Sunday night was unveiled that twelve powerful football clubs across Europe – six of them from the English Premier League {Liverpool; Manchester City; Manchester United; Arsenal; Chelsea; and Tottenham} would break away and form a new European Super League in football (The Guardian, 2021a). While most of the analyses on the media are concentrating on upcoming legal battle with UEFA and FIFA – and with EPL in England – or the public outcry from football supporters across the continent (The Guardian, 2021b), and even how politicians such as the British Prime Minister Boris Johnson and the French Prime Minister Emmanuel Macron are opposing it (The Independent, 2021; Reuters, 2021), what I want to do in this post is to use the theory of digital disruption to understand the rationale behind this breakaway league (for a financial-only point of view see David Conn here).

On a traditional linear media model quality content was conceived more of a means to an end – such as reaching particular audiences – for media conglomerates as broadcasting scarcity dictated that the power resided on who controlled the means of distribution (the medium) (see Hutchins and Rowe, 2012).
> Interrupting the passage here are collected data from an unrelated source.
/-- Close the fault entries of a partition whose device page table now answers (R161, R430). -/
def State.dptChanged (s : State) (q : Nat) : State :=
  (s.mlr.faults.filter (fun f => decide (f.mode = 1) && decide (f.part = q))).foldl (fun t f =>
    match t.dptLookup q (f.page * 65536) with
    | .at_ _ => t.faultClose f false
    | .invalid => t.faultClose f true
    | .absent => t) s

/-- The page is still absent at the end of a stall: the packet is refused with PAGE_NOT_READY, or the read ends with it (R161,
R165). -/
def State.stallFail (s : State) (c : Nat) (psn : BitVec 32) (f : FaultEntry) : State :=
  let id : PageId := { mode := f.mode, part := f.part, vi := f.vi, page := f.page }
  let s1 := s.stallOff c psn
  (match s1.stalledPkt c psn with
    | some h => s1.heldTake h (fun t => t.rmaPnr c h.pkt f.mode)
    | none => s1.serveEnd c psn .pageNotReady).stallDrain c (some id)

/-- STALL_EXPIRE: a stall of a connection has lasted STALL PKT cycles. -/
def execStallExpire (conn : Nat) (s : State) : Host.Outcome State Fault Refusal :=
  .next (match (s.conn conn).stalls.find? (fun t => decide (t.2.2 ≤ s.clk.pkt)) with
    | some t =>
      match s.mlr.faults.find? (fun f => decide (f.id = t.1)) with
      | some f => s.stallFail conn t.2.1 f
      | none => s.stallEnd conn t.2.1 false
    | none => s)

/-! ## The rows of arriving packets -/

/-- The packets that waited at the entry of the transport cluster are taken once its gate is open (R443, R444). -/
def State.gatedTake (s : State) : State :=
  if s.clusterStopped 20 then s
  else s.mlr.gated.foldl (fun t p => t.mlrReceive p.1 p.2) { s with mlr := { s.mlr with gated := [] } }

/-- A packet arrives, after those that waited at a closed gate; entries of pages that it found present close, and fetches of contexts
that waited may start (R141, R162). -/
def State.mlrArrive (s : State) (typ : Nat) (p : MlrPacket) : State :=
  ((s.gatedTake.mlrReceive typ p).faultsPresent).missStart

/-- WRITE: an arriving WRITE. -/
def execWrite (pkt : MlrPacket) (s : State) : Host.Outcome State Fault Refusal := .next (s.mlrArrive 1 pkt)
/-- WRITE_LAST: an arriving WRITE_LAST. -/
def execWriteLast (pkt : MlrPacket) (s : State) : Host.Outcome State Fault Refusal := .next (s.mlrArrive 2 pkt)
/-- READ_REQ: an arriving READ_REQ. -/
def execReadReq (pkt : MlrPacket) (s : State) : Host.Outcome State Fault Refusal := .next (s.mlrArrive 3 pkt)
/-- READ_RESP: an arriving READ_RESP. -/
def execReadResp (pkt : MlrPacket) (s : State) : Host.Outcome State Fault Refusal := .next (s.mlrArrive 4 pkt)
/-- ACK: an arriving ACK. -/
def execAck (pkt : MlrPacket) (s : State) : Host.Outcome State Fault Refusal := .next (s.mlrArrive 5 pkt)
/-- SACK: an arriving SACK. -/
def execSack (pkt : MlrPacket) (s : State) : Host.Outcome State Fault Refusal := .next (s.mlrArrive 6 pkt)
/-- NAK: an arriving NAK. -/
def execNak (pkt : MlrPacket) (s : State) : Host.Outcome State Fault Refusal := .next (s.mlrArrive 7 pkt)
/-- PROBE: an arriving PROBE. -/
def execProbe (pkt : MlrPacket) (s : State) : Host.Outcome State Fault Refusal := .next (s.mlrArrive 8 pkt)
/-- SPATE_WRITE: an arriving SPATE_WRITE. -/
def execSpateWrite (pkt : MlrPacket) (s : State) : Host.Outcome State Fault Refusal := .next (s.mlrArrive 9 pkt)

/-- REDUCTION_PACKET: a WRITE, with the checks of R126 behind it, on an attached connection (R238, R239). -/
def execReductionPacket (pkt : MlrPacket) (s : State) : Host.Outcome State Fault Refusal := .next ((s.reductionPacket pkt).missStart)


/-- PNR_LIMIT_EXPIRE: a fault entry has stayed open for PNR_LIMIT × 65,536 PKT cycles (R162). -/
def execPnrLimitExpire (entry : Nat) (s : State) : Host.Outcome State Fault Refusal :=
  .next { s with mlr := { s.mlr with faults := s.mlr.faults.map (fun f =>
    if f.id = entry ∧ f.at_ + (s.reg rmaPage 0x110).field 63 32 * 65536 ≤ s.clk.pkt then { f with limited := true } else f) } }

/-- What waits for a page request ends with a status (R61). -/
def State.waiterFail (s : State) (st : Status) (u : ReadUse) : State :=
  match u with
  | .operand _ _ _ | .nvme _ _ => s.failOperand u 0 st false
  | .desc n _ => if (s.ring n).state = .enabled then s.fetchFailed n (s.ring n).cons st else s
  | .serve c psn _ => s.serveEnd c psn st
  | .gone => s

/-- The open fault entries that a page request answers. -/
def State.reqFaults (s : State) (r : PageReq) : List FaultEntry :=
  s.mlr.faults.filter (fun f => decide (f.mode = 2) && decide (some f.vi = r.vi) && decide (f.page = r.page))

/-- A page request is answered (R61, R161): the page is present, is never to be, or page requests stop. -/
def State.pageAnswer (s : State) (r : PageReq) (code : PriCode) : State :=
  let s1 : State := { s with hlk := { s.hlk with pageReqs := s.hlk.pageReqs.filter (fun x => x.prg ≠ r.prg) } }
  match code with
  | .success => (s1.reqFaults r).foldl (fun t f => t.faultClose f false) (s1.atcPut r.vi r.page)
  | .invalidRequest =>
    (s1.reqFaults r).foldl (fun t f => t.faultClose f true) (r.waiters.foldl (fun t u => t.waiterFail .accessViolation u) s1)
  | .responseFailure =>
    let s2 := (s.hlk.pageReqs.flatMap (fun x => x.waiters)).foldl (fun t u => t.waiterFail .pageNotReady u) s1
    (({ s2 with hlk := { s2.hlk with
        respFail := true, pageReqs := s2.hlk.pageReqs.map (fun x => { x with waiters := [] }) } } : State).err .hlk 7).setIntBit
      Blk.hlk.page 11

/-- PAGE_RESPONSE: the host answers a page request (R61, R161). -/
def execPageResponse (prg : Nat) (code : PriCode) (s : State) : Host.Outcome State Fault Refusal :=
  .next (match s.hlk.pageReqs.find? (fun r => decide (r.prg = prg)) with
    | some r => s.pageAnswer r code
    | none => s)

/-! ## Sending (R132, R165, R166, R171) -/

/-- Read the bytes of a chunk of a served range: HBM at once, where a line whose second read fails too ends the read with POISONED (R165,
R469); host memory through device reads. -/
def State.serveBytes (s : State) (c : Nat) (v : Serve) (e : List Word) (segs : List (Nat × Nat)) : Fetch :=
  match gHost e with
  | none =>
    if segs.any (fun x => (s.firstBad x.1 x.2).isSome) then .wait (s.serveEnd c v.psn .poisoned)
    else .got (segs.flatMap (fun x => s.bytes x.1 x.2))
  | some n =>
    let ps := segs.flatMap (fun x => s.readPieces 0 x.1 x.2)
    if ps.all (fun x => bufHas v.buf x.1 x.2) then .got (segs.flatMap (fun x => bufBytes v.buf x.1 x.2))
    else
      .wait (ps.foldl (fun t x =>
        if bufHas v.buf x.1 x.2 || t.asked (.serve c v.psn x.1) then t
        else (t.issueRead 0 (some n) (s.conn c).part (.serve c v.psn x.1) x.1 x.2).2) s)

/-- A serving READ_REQ meets an absent page: the connection stalls, or the read ends (R165). -/
def State.serveStall (s : State) (c : Nat) (v : Serve) (id : PageId) : State :=
  match s.faultMeet id with
  | (.limit, s1) => s1.serveRefuse c v 9
  | (.full, s1) => s1.serveEnd c v.psn .pageNotReady
  | (.stall fid, s1) => s1.stallStart c fid v.psn

/-- Send the next READ_RESP of a service. -/
def State.serveSend (s : State) (c : Nat) (v : Serve) : State :=
  let x := s.conn c
  let e := s.region v.key
  let n := min (mtuBytes x.mtu) (v.len - v.sent)
  match s.hostRefusal e with
  | some st => s.serveEnd c v.psn st
  | none =>
    let s0 := s.atsRange e (v.off + v.sent) n
    match s0.translate x.part e (v.off + v.sent) n with
    | .absent id => s0.serveStall c v id
    | .invalid _ => s0.serveRefuse c v 8
    | .at_ segs =>
      match s0.serveBytes c v e segs with
      | .wait s1 => s1
      | .got data =>
        match s0.sendNew c { typ := 4, ext := readRespExt v.psn .ok v.sent, payload := data, owner := .serve v.psn } with
        | (.sent, s1) =>
          if v.sent + n < v.len then s1.updServe c v.psn (fun y => { y with sent := y.sent + n, buf := [] })
          else
            (s1.updConn c (fun y => { y with serves := y.serves.filter (fun z => z.psn ≠ v.psn) })).count1 .rma 2
        | (_, s1) => s1

/-- Whether a WRITE has a packet to send. -/
def State.writeReady (s : State) (c : Nat) (w : Work) : Bool :=
  w.onConn c && decide (dEngine w.words = 2) && decide (dOpcode w.words = 1) && (match w.ctx with
    | .send next stopAt fails =>
      let mtu := mtuBytes (s.conn c).mtu
      let n := (rLen w.words + mtu - 1) / mtu
      decide (next < n) && decide (fails = []) && (match stopAt with
        | some k => decide (next < k)
        | none => true)
    | .none | .read _ _ _ _ | .probe _ _ _ | .ingest _ _ _ _ _ | .contribute _ | .cipher _ _ _ | .restore _ _ _ _ _ => false)

/-- Send the next packet of a WRITE (R171). -/
def State.writeSend (s : State) (c : Nat) (w : Work) : State :=
  match w.ctx with
  | .send i stopAt fails =>
    let ws := w.words
    let mtu := mtuBytes (s.conn c).mtu
    let n := (rLen ws + mtu - 1) / mtu
    let a := (wordAt ws 2).toNat + i * mtu
    let fin := decide (i + 1 = n) && wb ws 5 39
    match s.fetch w (spaceOf (wb ws 5 38) a) a (min mtu (rLen ws - i * mtu)) with
    | .wait s1 => s1
    | .got data =>
      match s.sendNew c { typ := if fin then 2 else 1, payload := data, owner := .work w.ring w.idx i,
                          ext := placeExt (wf ws 3 31 0) (if fin then wf ws 5 37 6 else 0) ((wordAt ws 4).toNat + i * mtu) } with
      | (.sent, s1) => s1.updWork w.ring w.idx (fun v => { v with phase := .running, ctx := .send (i + 1) stopAt fails })
      | (_, s1) => s1
  | .none | .read _ _ _ _ | .probe _ _ _ | .ingest _ _ _ _ _ | .contribute _ | .cipher _ _ _ | .restore _ _ _ _ _ => s

/-- The PSN of a READ_REQ is recorded once it has been sent. -/
def State.reqSent (s : State) (o : PktOwner) (psn : BitVec 32) : State :=
  match o with
  | .work ring idx _ => s.updWork ring idx (fun w => match w.ctx with
    | .read _ _ placed resume =>
      { w with ctx := .read (some psn) (match resume with
        | some r => r.2
        | none => 0) placed none }
    | .restore fails rd _ _ resume =>
      { w with ctx := .restore fails rd (some psn) (match resume with
        | some r => r.2
        | none => 0) none }
    | .none | .send _ _ _ | .probe _ _ _ | .ingest _ _ _ _ _ | .contribute _ | .cipher _ _ _ => w)
  | .serve _ | .emit _ _ _ | .response _ | .step _ _ => s

/-- Send the first waiting packet of a connection. -/
def State.queueSend (s : State) (c : Nat) (it : TxItem) : State :=
  let pop (t : State) : State := t.updConn c (fun x => { x with outq := x.outq.tail })
  if 5 ≤ it.typ then
    match s.connNext c it.typ (s.conn c).txNext false false none it.ext it.payload with
    | (.sent, s1) => pop s1
    | (r, s1) => s1.connTried c r
  else
    match s.sendNew c it with
    | (.sent, s1) => if it.typ = 3 then (pop s1).reqSent it.owner (s.conn c).txNext else pop s1
    | (_, s1) => s1

/-- Transmit the next packet of a connection: a lost packet that waits to be sent again, a control packet that waits for its
key, and, as window and CWND allow, a packet of a WRITE in order of start, of a service, or of the queue. -/
def State.dataSend (s : State) (c : Nat) : State :=
  if !s.connRuns c then s
  else
    match s.connUse c with
    | (false, s1) => s1
    | (true, s1) =>
      let x := s1.conn c
      match x.tx.find? (fun p => p.lost), x.outq with
      | some p, _ => s1.resend c p true
      | none, q =>
        match q.head?, s1.work.find? (s1.writeReady c), x.serves.find? (fun v => v.started && !(x.stalls.any (fun t => decide (t.2.1 = v.psn)))) with
        | some it, w, v =>
          if 5 ≤ it.typ then s1.queueSend c it
          else if !x.mayNew then s1
          else
            match w, v with
            | some w, _ => s1.writeSend c w
            | none, some v => s1.serveSend c v
            | none, none => s1.queueSend c it
        | none, some w, _ => if x.mayNew then s1.writeSend c w else s1
        | none, none, some v => if x.mayNew then s1.serveSend c v else s1
        | none, none, none => s1

/-- DATA_SEND: the sender builds and transmits a new data packet when window and CWND allow (R132). -/
def execDataSend (conn : Nat) (s : State) : Host.Outcome State Fault Refusal := .next ((s.dataSend conn).missStart)

/-- Whether an acknowledgement of a connection is due. -/
def State.ackDueNow (s : State) (c : Nat) : Bool := (s.conn c).ackDue.any (fun t => decide (t ≤ s.clk.pkt))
In a digital plenitude scenario where the so-called digital revolution has sparked transformations and blurred the lines between producers, audiences, publishers and distributors, controlling the content becomes even more important as accessibility is pulverised across multiple digital platforms. In a way, the power balance now resides on who owns or control the content rather than on who can distribute it.

If we look at professional football the content – the games, players, drama, special moments, etc – is actually created by clubs. As such, football clubs are content creators as much as social media influencers are on Instagram, YouTube, Twitch. Thus, the creation of a breakaway European Super League is the realisation by football clubs that there are increasing digital business opportunities in taking back control of their own content. In a way the EPL, UEFA and FIFA are seen as further intermediaries who are taking cuts of the content created by the clubs.
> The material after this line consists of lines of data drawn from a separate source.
/-- FRAME_RECEIVE (R176). -/
def execFrameReceive (ept : Nat) (frame : List Byte) (fcsOk : Bool) (s : State) : Host.Outcome State Fault Refusal :=
  .next (s.frameReceive ept frame fcsOk)

/-! ## The parse graph (R182 to R186) -/

/-- A node of a graph; a node not listed is all zero. -/
def Graph.node (g : Graph) (n : Nat) : List Word := g.nodes.getD n [0, 0, 0, 0]

/-- A key profile of a graph. -/
def Graph.profile (g : Graph) (n : Nat) : List Word := g.profiles.getD n [0, 0, 0, 0]

/-- Odd reasons (R184, PKT_RX). UNKNOWN has the code that the others leave (DESIGN CHOICE, assumption 32). -/
inductive Odd where
  | frag | trunc | depth | layers | unknown | malformed
  deriving DecidableEq, Repr

/-- The code of an odd reason. -/
def Odd.code : Odd → Nat
  | .frag => 1 | .trunc => 2 | .depth => 3 | .layers => 4 | .unknown => 5 | .malformed => 6

/-- How a walk ends: at an END node with its profile, odd, or with a hand-over of the datagram at an offset. -/
inductive WalkEnd where
  | profile (n : Nat)
  | odd (r : Odd)
  | udp (ip at_ : Nat)
  | tcp (ip at_ : Nat)
  deriving DecidableEq, Repr

/-- A walk: the field vector, the outer fields once a tunnel is reached, and each header's kind, offset and length. -/
structure Walk where
  fv : List Byte
  outer : Option (List Byte)
  seen : List (Nat × Nat × Nat)
  result : WalkEnd
  deriving DecidableEq, Repr

/-- One extraction of a node into the field vector. -/
def extract (d : List Byte) (pos : Nat) (w : Word) (fv : List Byte) : List Byte :=
  if w.bit 52 then
    let n := w.field 56 53 + 1
    let dst := w.field 51 46
    (fv.take dst ++ slice d (pos + w.field 63 57) n ++ fv.drop (dst + n)).take 64
  else fv

/-- Whether an extraction reads beyond the frame. -/
def extractOut (d : List Byte) (pos : Nat) (w : Word) : Bool :=
  w.bit 52 && decide (d.length < pos + w.field 63 57 + w.field 56 53 + 1)

/-- The device's own check of a header by its kind (R184); none where it passes. -/
def kindCheck (kind : Nat) (d : List Byte) (pos : Nat) : Option Odd :=
  match kind with
  | 3 =>
    let ihl := beAt d pos 1 % 16 * 4
    if d.length < pos + 20 ∨ d.length < pos + ihl then some .trunc
    else if ihl < 20 ∨ d.length < pos + beAt d (pos + 2) 2 ∨ onesSum (slice d pos ihl) % 65535 ≠ 0 ∨
      onesSum (slice d pos ihl) = 0 then some .malformed
    else if beAt d (pos + 6) 2 % 0x4000 ≠ 0 then some .frag
    else none
  | 4 => if d.length < pos + 40 then some .trunc else if d.length < pos + 40 + beAt d (pos + 4) 2 then some .malformed else none
  | 6 => some .frag
  | _ => none

/-- Whether the headers before a transport header are one Ethernet header, at most two tags and the IP header directly before
it (R186): the offset of the IP header. -/
def plainStack (seen : List (Nat × Nat × Nat)) : Option Nat :=
  match seen.map Prod.fst with
  | [1, k] | [1, 2, k] | [1, 2, 2, k] => if k = 3 ∨ k = 4 then seen.getLast?.map (fun x => x.2.1) else none
  | _ => none

/-- The next node of a node whose header lies at an offset (R183 step 5): none where the selector cannot be read, some none
where no edge and no default leads on. -/
def Graph.next (g : Graph) (nd : List Word) (d : List Byte) (pos : Nat) : Option (Option Nat) :=
  let w := wordAt nd 1
  let n := if w.bit 56 then 2 else 1
  let at_ := pos + w.field 63 57
  if d.length < at_ + n then none
  else
    let sel := beAt d at_ n &&& w.field 55 40
    let es := (g.edges.drop (w.field 39 28)).take (w.field 27 24)
    let missing := decide (es.length < w.field 27 24) && decide (sel = 0)
    match es.find? (fun e => decide (e.toNat / 65536 = sel)) with
    | some e => some (some (e.toNat / 256 % 256))
    | none => if missing then some (some 0) else some (if w.bit 15 then some (w.field 23 16) else none)

/-- Walk a frame from a node at an offset (R183 to R186); k bounds the nodes, of which a 17th is LAYERS. -/
def Graph.walk (g : Graph) (handUdp handTcp : Nat → Nat → Bool) (d : List Byte) (node pos k : Nat) (w : Walk) : Walk :=
  match k with
  | 0 => { w with result := .odd .layers }
  | k + 1 =>
    let nd := g.node node
    let w0 := wordAt nd 0
    let kind := w0.field 63 56
    let w1 : Walk := if kind = 9 ∧ w.outer = none then { w with outer := some w.fv } else w
    let lenOff := pos + w0.field 38 32
    if w0.bit 39 && decide (d.length ≤ lenOff) then { w1 with result := .odd .trunc }
    else
      let l := if w0.bit 39 then (beAt d lenOff 1 &&& w0.field 31 24) * 2 ^ w0.field 23 22 + w0.field 21 14 else w0.field 47 40
      let cut := decide (d.length < pos + l) || extractOut d pos (wordAt nd 2) || extractOut d pos (wordAt nd 3)
      let fv := extract d pos (wordAt nd 3) (extract d pos (wordAt nd 2) w.fv)
      let seen := w.seen ++ [(kind, pos, l)]
      if cut then { w1 with result := .odd .trunc }
      else if 512 < pos + l then { w1 with result := .odd .depth }
      else
        match kindCheck kind d pos with
        | some .frag => { w1 with fv := fv, result := .odd .frag, seen := seen }
        | some r => { w1 with result := .odd r }
        | none =>
          match plainStack w.seen with
          | some ip =>
            if kind = 7 ∧ handUdp ip pos = true then { w1 with fv := fv, seen := seen, result := .udp ip pos }
            else if kind = 8 ∧ handTcp ip pos = true then { w1 with fv := fv, seen := seen, result := .tcp ip pos }
            else if w0.bit 55 then { w1 with fv := fv, seen := seen, result := .profile (w0.field 54 51) }
            else
              match g.next nd d pos with
              | none => { w1 with result := .odd .trunc }
              | some none => { w1 with fv := w.fv, seen := seen, result := .odd .unknown }
              | some (some m) => g.walk handUdp handTcp d m (pos + l) k { w1 with fv := fv, seen := seen }
          | none =>
            if w0.bit 55 then { w1 with fv := fv, seen := seen, result := .profile (w0.field 54 51) }
            else
              match g.next nd d pos with
              | none => { w1 with result := .odd .trunc }
              | some none => { w1 with fv := w.fv, seen := seen, result := .odd .unknown }
              | some (some m) => g.walk handUdp handTcp d m (pos + l) k { w1 with fv := fv, seen := seen }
Digital transformation not only means that content producers do not need intermediaries such as traditional media outlets to distribute their content to audiences, but above all means that content producers do not need any intermediaries to connect to advertisers. At the end of the day the traditional role of mass media was of being the conduit between content producers (mostly themselves according to Daniel Boorstin), audiences, and advertisers; whilst now with the disruptions caused by digitalisation that gatekeeper role performed by traditional media seems to be eroding.
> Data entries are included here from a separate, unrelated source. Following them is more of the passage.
/-- Element j of a shard of n elements, rounded into a destination format. -/
def shardElem (x : Shard) (data : List Byte) (n j : Nat) (dst : Elem) : Nat :=
  match rgNarrow x.entry with
  | 0 => (convertElem (rgElem x.entry) dst true (packedElem (rgElem x.entry).bits data j) 0).1
  | 1 => (convertElem (.flt fBf16) dst true (packedElem 16 data j) 0).1
  | _ => (convertElem (.mx fE4M3) dst true (packedElem 8 data j) ((data.getD (n + j / 256) 0).toNat)).1

/-- The bytes of a destination. -/
def Work.destBytes (w : Work) (xs : List Shard) (d : List Word) : List Byte :=
  let ys := tensorShards xs d
  let dst := rgElem d
  if rgNdim d = 0 then
    match ys with
    | x :: _ =>
      let data := w.shardBytes x
      if rgNarrow x.entry = 0 then data
      else
        let n := rgLen d / 4
        packElems 32 ((List.range n).map (fun j => shardElem x data n j (.flt fFp32)))
    | [] => []
  else
    packElems dst.bits ((List.range (rgElems d)).map (fun k => match pick ys d k with
      | some x => shardElem x.1 (w.shardBytes x.1) (rgElems x.1.entry) x.2 dst
      | none => 0))

/-! ## Candidates (R308 steps 2 to 4) -/

/-- Put a number in its place in a falling list. -/
def insertFalling (n : Nat) (l : List Nat) : List Nat :=
  match l with
  | [] => [n]
  | x :: r => if x ≤ n then n :: x :: r else x :: insertFalling n r

/-- The distinct steps of sources that a test selects, in descending order. -/
def stepsOf (which : Source → Bool) (l : List Source) : List Nat :=
  ((l.filter which).map (fun x => x.step.toNat)).dedup.foldl (fun a n => insertFalling n a) []

/-- The first candidate that covers every destination, with its shards, once the shards that it uses are read and verified. -/
def Work.candidate (w : Work) (l : List Source) (ds : List (List Word)) (steps : List Nat) : Except Halt (Option (Nat × List Shard)) :=
  match steps with
  | [] => .ok none
  | t :: r =>
    let xs := candidateShards (Word.of t) l
    if ds.all (covers xs) then do
      w.verify ((ds.flatMap (usedBy xs)).dedup)
      .ok (some (t, xs))
    else w.candidate l ds r

/-- The destination list that a RESTORE has copied. -/
def Work.dests (w : Work) : List (List Word) :=
  let hd := bytesWords 8 (bufBytes w.buf dstListKey 64)
  (List.range (rgCount hd)).map (fun i => bytesWords 32 (bufBytes w.buf (dstListKey + 64 + 256 * i) 256))

/-- RUN_ID of the source list. -/
def Work.runId (w : Work) : Word := wordAt (bytesWords 8 (bufBytes w.buf srcListKey 64)) 0
/-- NSRC of the source list. -/
def Work.nsrc (w : Work) : Nat := wf (bytesWords 8 (bufBytes w.buf srcListKey 64)) 1 5 0 + 1

/-! ## The report and the end (R308, R310) -/

/-- The report of a RESTORE. -/
def reportBytes (step : Word) (l : List Source) (used : List Nat) : List Byte :=
  wordsBytes ([step, Word.of l.length, 0, 0, 0, 0, 0, 0] ++
    (List.range l.length).flatMap (fun i =>
      let x := l.getD i (.bad .state)
      [((0 : Word).setField 63 56 x.status.code).setBit 0 (used.contains i), x.step, x.runId, Word.of x.nshard]))

/-- Whether the memory of every destination takes writes now. -/
def State.destsUp (s : State) (w : Work) : Bool := w.dests.all (fun d => s.spaceUp (rgSp d) w.vi (rgAddr d))

/-- RESTORE ends: destinations written where a candidate was found, once their memory takes writes; report, counts, result. -/
def State.restoreEnd (s : State) (w : Work) (l : List Source) (r : Option (Nat × List Shard)) : State :=
  let tried := stepsOf (fun x => x.valid) l
  match r with
  | some (t, xs) =>
    if !s.destsUp w then s
    else
    let ds := w.dests
    let used := ((ds.flatMap (usedBy xs)).map (fun x => x.src)).dedup
    let rej := (tried.filter (fun u => t < u)).length
    let s1 := ds.foldl (fun u d => u.put (rgSp d) w.vi (rgAddr d) (w.destBytes xs d)) s
    let s2 := (s1.setBytes (wordAt w.words 4).toNat (reportBytes (Word.of t) l used)).count1 .ckp 5
    (if rej = 0 then s2 else s2.count ckpPage 6 rej).workDone w.ring w.idx .ok 0 (Word.of t)
      (((0 : Word).setField 63 32 used.length).setField 31 0 rej)
  | none =>
    let s1 := s.setBytes (wordAt w.words 4).toNat (reportBytes 0 l [])
    (if tried = [] then s1 else s1.count ckpPage 6 tried.length).workDone w.ring w.idx .state tried.length 0 0

/-! ## Reads -/

/-- Record that a source has failed; a CRC failure sets ERR_STAT bit 3. -/
def State.sourceFails (s : State) (w : Work) (fails : List (Nat × Status)) (i : Nat) (st : Status) : State :=
  (if st = .integrity then s.errFor .ckp 3 w.part else s).updWork w.ring w.idx (fun v =>
    { v with ctx := .restore (fails ++ [(i, st)]) none none 0 none })

/-- Whether a drive read of a RESTORE is outstanding. -/
def State.restoreReads (s : State) (w : Work) : Bool :=
  s.sto.drives.any (fun d => match d.use with
    | .restore r i _ _ => decide (r = w.ring) && decide (i = w.idx)
    | .cmd _ _ | .page _ _ | .kiln _ _ => false)

/-- Read container blocks of a namespace: what the cache holds from there, the rest from the drives. -/
def State.nsFetch (s : State) (w : Work) (n src base off len : Nat) : State :=
  let first := base + off / 4096
  let k := len / 4096
  if (List.range k).all (fun i => (s.cacheRead n (first + i)).isNone) then
    (s.driveIo n false false first k (.restore w.ring w.idx src base) []).2
  else
    (List.range k).foldl (fun t i => match t.cacheRead n (first + i) with
      | some d => t.updWork w.ring w.idx (fun v => { v with buf := bufPut v.buf (src * 2 ^ 64 + off + 4096 * i) d })
      | none => (t.driveIo n false false (first + i) 1 (.restore w.ring w.idx src base) []).2) s

/-- Ask for a piece of a container, unless a read of this RESTORE is still outstanding. -/
def State.restoreNeed (s : State) (w : Work) (fails : List (Nat × Status)) (rd : Option (Nat × Nat × Nat)) (src off len : Nat) : State :=
  let e := w.srcEntry src
  if rd.isSome || s.restoreReads w then s
  else if srcRemote e then
    if (s.conn (srcConn e)).state ≠ .active then s.sourceFails w fails src .state
    else
      (s.updWork w.ring w.idx (fun v => { v with ctx := .restore fails (some (src, off, len)) none 0 none })).restoreAsk w (src, off, len) 0
  else
    match s.nsOf w.part (srcTarget e) with
    | some n =>
      if !s.nsTargetOk n then s.sourceFails w fails src .state
      else if (s.ns n).lbas < srcBase e + (off + len) / 4096 then s.sourceFails w fails src .format
      else s.nsFetch w n src (srcBase e) off len
    | none => s.sourceFails w fails src .state

/-- Work a RESTORE out from what its reads have brought. -/
def State.restoreRun (s : State) (w : Work) (fails : List (Nat × Status)) (rd : Option (Nat × Nat × Nat)) : State :=
  let r : Except Halt (List Source × Option (Nat × List Shard)) := do
    let l ← w.sources w.runId (wordAt w.words 5).toNat w.nsrc
    let c ← w.candidate l w.dests (stepsOf (fun x => x.valid && decide (x.status = .ok)) l)
    .ok (l, c)
  match r with
  | .ok (l, c) => s.restoreEnd w l c
  | .error (.need src off len) => s.restoreNeed w fails rd src off len
  | .error (.fails src st) => s.sourceFails w fails src st

/-! ## The checks (R312) -/

/-- Whether a source list's entries set a reserved bit or are misaligned. -/
def srcBad (e : List Word) : Bool :=
  reservedSet e [0x80000000FFFFFFFF, 0xFFFFFF0000000000, allBits, allBits] || decide (srcSize e % 4096 ≠ 0) ||
  (srcRemote e && decide (srcBase e % 4096 ≠ 0))

/-- The checks of RESTORE once its lists can be read. -/
def State.restoreCheck (s : State) (w : Work) (sh dh : List Word) (ss ds : List (List Word)) : Status :=
  firstFail [
    (listHeadBad sh 0x3F || listHeadBad dh 0xFFF || ss.any srcBad || rgListBad true ds, .format),
    (!s.rgReach w.part w.vi ds || !s.ownsHbm w.part (wordAt w.words 4).toNat (64 + 32 * ss.length) ||
      ss.any (fun e => if srcRemote e then !s.owns w.part tyConn (srcConn e) else (s.nsOf w.part (srcTarget e)).isNone),
      .accessViolation),
    (ss.any (fun e => if srcRemote e then decide ((s.conn (srcConn e)).state ≠ .active)
      else !s.nsTargetOk ((s.nsOf w.part (srcTarget e)).getD 0)), .state)]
Above all, what those football clubs are gambling on when proposing to form a breakaway European Super League is that they do not only control the content, but that by owning the content they do also own the audience – their loyal supporters. To certain extent quality content equals loyal audience, and a loyal audience that generates multiple data points is a gold mine for advertisers.

So, what the football clubs are doing is tightening even more the grip on supporters loyalty by squeezing the last ounce of information they can get so to sell it directly to advertisers.

Let’s see what will be the outcome of all this conundrum. But, ultimately there are no saints in all this: they are all capitalists fighting for individuals’ data.